- _Work request_: Output only the lines of the entries that follow, starting at the one with "match r.time with" and running down to the one with "p => p.lapsed", both included and unchanged.

======== Data to examine

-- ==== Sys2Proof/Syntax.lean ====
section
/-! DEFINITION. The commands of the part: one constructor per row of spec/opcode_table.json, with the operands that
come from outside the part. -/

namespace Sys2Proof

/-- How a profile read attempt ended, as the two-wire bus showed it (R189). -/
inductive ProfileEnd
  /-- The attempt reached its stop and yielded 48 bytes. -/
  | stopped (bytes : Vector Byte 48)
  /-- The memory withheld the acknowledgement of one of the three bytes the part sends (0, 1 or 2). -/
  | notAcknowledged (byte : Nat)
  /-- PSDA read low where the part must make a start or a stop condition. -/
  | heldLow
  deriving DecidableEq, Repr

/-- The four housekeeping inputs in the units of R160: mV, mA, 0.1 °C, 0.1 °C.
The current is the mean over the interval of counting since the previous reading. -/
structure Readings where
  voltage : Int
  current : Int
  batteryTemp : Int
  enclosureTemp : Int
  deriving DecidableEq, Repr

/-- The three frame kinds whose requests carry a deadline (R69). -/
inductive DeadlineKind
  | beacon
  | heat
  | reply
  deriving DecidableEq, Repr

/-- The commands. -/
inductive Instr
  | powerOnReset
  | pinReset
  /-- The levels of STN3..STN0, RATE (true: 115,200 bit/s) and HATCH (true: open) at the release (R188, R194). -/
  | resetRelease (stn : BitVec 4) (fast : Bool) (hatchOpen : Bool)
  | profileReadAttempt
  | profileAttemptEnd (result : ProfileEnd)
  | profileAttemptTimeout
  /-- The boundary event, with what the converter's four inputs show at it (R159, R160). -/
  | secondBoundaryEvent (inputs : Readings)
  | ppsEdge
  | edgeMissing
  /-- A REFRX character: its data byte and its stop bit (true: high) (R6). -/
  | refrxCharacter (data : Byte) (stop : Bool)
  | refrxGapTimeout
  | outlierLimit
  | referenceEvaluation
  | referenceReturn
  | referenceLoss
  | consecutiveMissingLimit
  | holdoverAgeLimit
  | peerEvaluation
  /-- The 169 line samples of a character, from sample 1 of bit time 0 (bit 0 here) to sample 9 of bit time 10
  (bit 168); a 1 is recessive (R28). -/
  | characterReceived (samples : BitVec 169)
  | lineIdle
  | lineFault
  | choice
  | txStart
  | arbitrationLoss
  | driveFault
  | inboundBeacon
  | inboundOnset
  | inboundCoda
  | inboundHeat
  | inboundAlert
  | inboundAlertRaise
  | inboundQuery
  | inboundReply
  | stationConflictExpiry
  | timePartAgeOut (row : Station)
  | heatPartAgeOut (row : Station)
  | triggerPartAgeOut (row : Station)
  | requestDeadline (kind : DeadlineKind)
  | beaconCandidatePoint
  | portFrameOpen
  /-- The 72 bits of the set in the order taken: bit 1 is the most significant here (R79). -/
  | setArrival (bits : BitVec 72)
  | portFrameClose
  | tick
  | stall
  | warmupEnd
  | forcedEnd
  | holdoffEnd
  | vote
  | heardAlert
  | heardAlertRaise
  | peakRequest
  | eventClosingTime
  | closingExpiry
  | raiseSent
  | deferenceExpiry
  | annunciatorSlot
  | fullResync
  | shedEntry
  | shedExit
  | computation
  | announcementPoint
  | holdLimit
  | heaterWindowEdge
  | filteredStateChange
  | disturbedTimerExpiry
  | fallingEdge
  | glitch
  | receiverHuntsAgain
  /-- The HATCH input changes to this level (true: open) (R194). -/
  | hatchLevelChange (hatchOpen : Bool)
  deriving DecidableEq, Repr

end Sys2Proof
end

================
======== Data to examine

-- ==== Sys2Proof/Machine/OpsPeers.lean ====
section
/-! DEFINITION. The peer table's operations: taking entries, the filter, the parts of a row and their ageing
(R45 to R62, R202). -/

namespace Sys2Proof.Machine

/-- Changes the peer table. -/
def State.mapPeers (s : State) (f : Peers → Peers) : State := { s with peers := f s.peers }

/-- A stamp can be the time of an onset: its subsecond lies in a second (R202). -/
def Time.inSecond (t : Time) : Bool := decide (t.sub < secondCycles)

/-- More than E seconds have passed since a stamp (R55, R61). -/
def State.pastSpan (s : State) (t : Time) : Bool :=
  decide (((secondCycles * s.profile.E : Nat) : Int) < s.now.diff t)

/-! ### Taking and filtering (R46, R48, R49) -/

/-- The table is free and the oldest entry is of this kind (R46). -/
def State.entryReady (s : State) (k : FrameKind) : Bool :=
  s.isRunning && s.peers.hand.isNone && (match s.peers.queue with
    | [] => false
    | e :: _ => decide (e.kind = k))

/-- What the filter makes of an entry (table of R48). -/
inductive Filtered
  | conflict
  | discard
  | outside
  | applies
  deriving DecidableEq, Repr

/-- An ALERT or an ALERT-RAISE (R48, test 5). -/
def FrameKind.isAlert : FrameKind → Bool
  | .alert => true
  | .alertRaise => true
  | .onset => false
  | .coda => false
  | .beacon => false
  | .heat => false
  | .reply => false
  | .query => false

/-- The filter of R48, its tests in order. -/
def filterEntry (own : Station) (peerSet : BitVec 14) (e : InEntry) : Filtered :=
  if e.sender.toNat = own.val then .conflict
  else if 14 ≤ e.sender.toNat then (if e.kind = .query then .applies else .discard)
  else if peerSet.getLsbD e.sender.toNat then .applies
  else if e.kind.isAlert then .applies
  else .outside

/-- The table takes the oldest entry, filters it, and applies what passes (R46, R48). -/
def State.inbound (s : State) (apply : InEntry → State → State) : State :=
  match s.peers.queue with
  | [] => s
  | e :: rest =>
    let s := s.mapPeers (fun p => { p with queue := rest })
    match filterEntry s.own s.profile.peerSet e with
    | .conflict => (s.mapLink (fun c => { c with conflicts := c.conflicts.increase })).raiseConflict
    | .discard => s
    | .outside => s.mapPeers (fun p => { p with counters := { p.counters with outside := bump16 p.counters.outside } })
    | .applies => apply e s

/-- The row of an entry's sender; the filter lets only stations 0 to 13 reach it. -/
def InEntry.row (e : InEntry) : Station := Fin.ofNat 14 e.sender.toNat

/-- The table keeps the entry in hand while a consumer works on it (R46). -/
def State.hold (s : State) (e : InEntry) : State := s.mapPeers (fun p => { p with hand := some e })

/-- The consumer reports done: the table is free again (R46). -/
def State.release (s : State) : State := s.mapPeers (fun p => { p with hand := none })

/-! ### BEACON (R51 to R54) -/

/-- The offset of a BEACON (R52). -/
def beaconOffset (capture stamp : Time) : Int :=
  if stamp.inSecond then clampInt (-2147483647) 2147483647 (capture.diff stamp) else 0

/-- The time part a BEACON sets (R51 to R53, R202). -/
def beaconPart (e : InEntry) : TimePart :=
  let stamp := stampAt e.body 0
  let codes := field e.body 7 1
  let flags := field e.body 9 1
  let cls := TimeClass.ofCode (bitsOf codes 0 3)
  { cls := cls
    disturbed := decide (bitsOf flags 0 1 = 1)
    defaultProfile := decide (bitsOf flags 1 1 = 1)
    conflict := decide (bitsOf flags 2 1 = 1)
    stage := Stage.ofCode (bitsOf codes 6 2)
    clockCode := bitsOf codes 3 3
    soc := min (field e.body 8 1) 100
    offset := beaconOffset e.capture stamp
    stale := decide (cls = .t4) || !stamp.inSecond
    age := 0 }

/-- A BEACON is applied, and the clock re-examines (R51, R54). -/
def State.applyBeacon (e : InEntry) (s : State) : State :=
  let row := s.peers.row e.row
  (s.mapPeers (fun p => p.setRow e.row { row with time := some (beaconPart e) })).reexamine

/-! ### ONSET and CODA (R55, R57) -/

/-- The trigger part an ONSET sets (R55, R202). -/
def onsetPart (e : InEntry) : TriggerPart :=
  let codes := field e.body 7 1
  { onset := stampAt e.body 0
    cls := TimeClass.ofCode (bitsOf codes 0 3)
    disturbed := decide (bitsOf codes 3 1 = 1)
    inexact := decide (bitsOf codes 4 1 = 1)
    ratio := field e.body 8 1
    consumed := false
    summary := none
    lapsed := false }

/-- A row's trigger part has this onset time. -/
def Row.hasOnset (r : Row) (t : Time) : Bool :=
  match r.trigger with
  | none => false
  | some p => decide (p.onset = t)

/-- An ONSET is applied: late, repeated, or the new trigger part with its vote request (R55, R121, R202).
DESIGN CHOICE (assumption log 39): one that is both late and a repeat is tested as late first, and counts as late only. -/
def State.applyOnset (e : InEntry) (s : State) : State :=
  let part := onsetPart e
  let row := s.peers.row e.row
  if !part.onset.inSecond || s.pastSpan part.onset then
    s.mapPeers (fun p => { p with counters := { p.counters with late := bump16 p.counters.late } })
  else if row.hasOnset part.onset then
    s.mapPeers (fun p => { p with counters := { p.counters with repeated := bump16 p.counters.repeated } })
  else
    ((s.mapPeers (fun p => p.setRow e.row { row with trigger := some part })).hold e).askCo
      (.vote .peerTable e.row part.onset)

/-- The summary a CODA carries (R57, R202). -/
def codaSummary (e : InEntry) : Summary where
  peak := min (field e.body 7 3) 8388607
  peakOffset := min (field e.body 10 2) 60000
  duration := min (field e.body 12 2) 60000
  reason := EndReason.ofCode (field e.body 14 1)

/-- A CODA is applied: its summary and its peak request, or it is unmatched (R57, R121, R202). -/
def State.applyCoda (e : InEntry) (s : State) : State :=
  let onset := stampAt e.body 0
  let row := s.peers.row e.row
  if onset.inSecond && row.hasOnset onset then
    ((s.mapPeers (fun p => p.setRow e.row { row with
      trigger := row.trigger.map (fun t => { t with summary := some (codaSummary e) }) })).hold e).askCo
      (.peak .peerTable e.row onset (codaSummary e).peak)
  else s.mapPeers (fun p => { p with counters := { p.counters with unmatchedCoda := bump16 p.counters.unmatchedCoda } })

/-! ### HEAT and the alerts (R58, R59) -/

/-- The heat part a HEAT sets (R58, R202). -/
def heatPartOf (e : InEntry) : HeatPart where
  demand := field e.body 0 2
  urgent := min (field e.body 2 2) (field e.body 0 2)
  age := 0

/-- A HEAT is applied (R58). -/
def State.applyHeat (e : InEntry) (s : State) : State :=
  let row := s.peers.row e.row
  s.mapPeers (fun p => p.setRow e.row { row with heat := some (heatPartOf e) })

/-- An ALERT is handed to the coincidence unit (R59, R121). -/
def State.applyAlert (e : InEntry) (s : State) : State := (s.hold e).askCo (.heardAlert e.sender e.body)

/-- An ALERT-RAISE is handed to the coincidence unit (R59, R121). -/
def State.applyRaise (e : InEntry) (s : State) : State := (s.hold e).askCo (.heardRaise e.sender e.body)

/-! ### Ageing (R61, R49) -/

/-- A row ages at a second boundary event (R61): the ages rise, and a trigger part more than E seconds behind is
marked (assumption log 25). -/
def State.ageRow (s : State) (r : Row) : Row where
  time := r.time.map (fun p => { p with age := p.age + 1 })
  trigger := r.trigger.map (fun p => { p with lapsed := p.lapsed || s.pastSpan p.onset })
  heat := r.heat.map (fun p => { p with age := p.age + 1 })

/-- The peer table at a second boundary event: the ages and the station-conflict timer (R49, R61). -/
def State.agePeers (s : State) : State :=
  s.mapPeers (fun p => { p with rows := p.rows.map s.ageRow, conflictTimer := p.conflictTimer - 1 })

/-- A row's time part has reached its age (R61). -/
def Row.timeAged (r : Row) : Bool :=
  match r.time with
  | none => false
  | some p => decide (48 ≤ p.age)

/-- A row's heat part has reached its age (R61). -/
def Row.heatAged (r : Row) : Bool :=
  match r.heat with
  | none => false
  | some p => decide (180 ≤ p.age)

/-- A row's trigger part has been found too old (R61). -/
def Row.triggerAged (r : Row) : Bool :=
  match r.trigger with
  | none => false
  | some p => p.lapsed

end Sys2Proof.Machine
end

================

- _Task response_:
  match r.time with
  | none => false
  | some p => decide (48 ≤ p.age)

/-- A row's heat part has reached its age (R61). -/
def Row.heatAged (r : Row) : Bool :=
  match r.heat with
  | none => false
  | some p => decide (180 ≤ p.age)

/-- A row's trigger part has been found too old (R61). -/
def Row.triggerAged (r : Row) : Bool :=
  match r.trigger with
  | none => false
  | some p => p.lapsed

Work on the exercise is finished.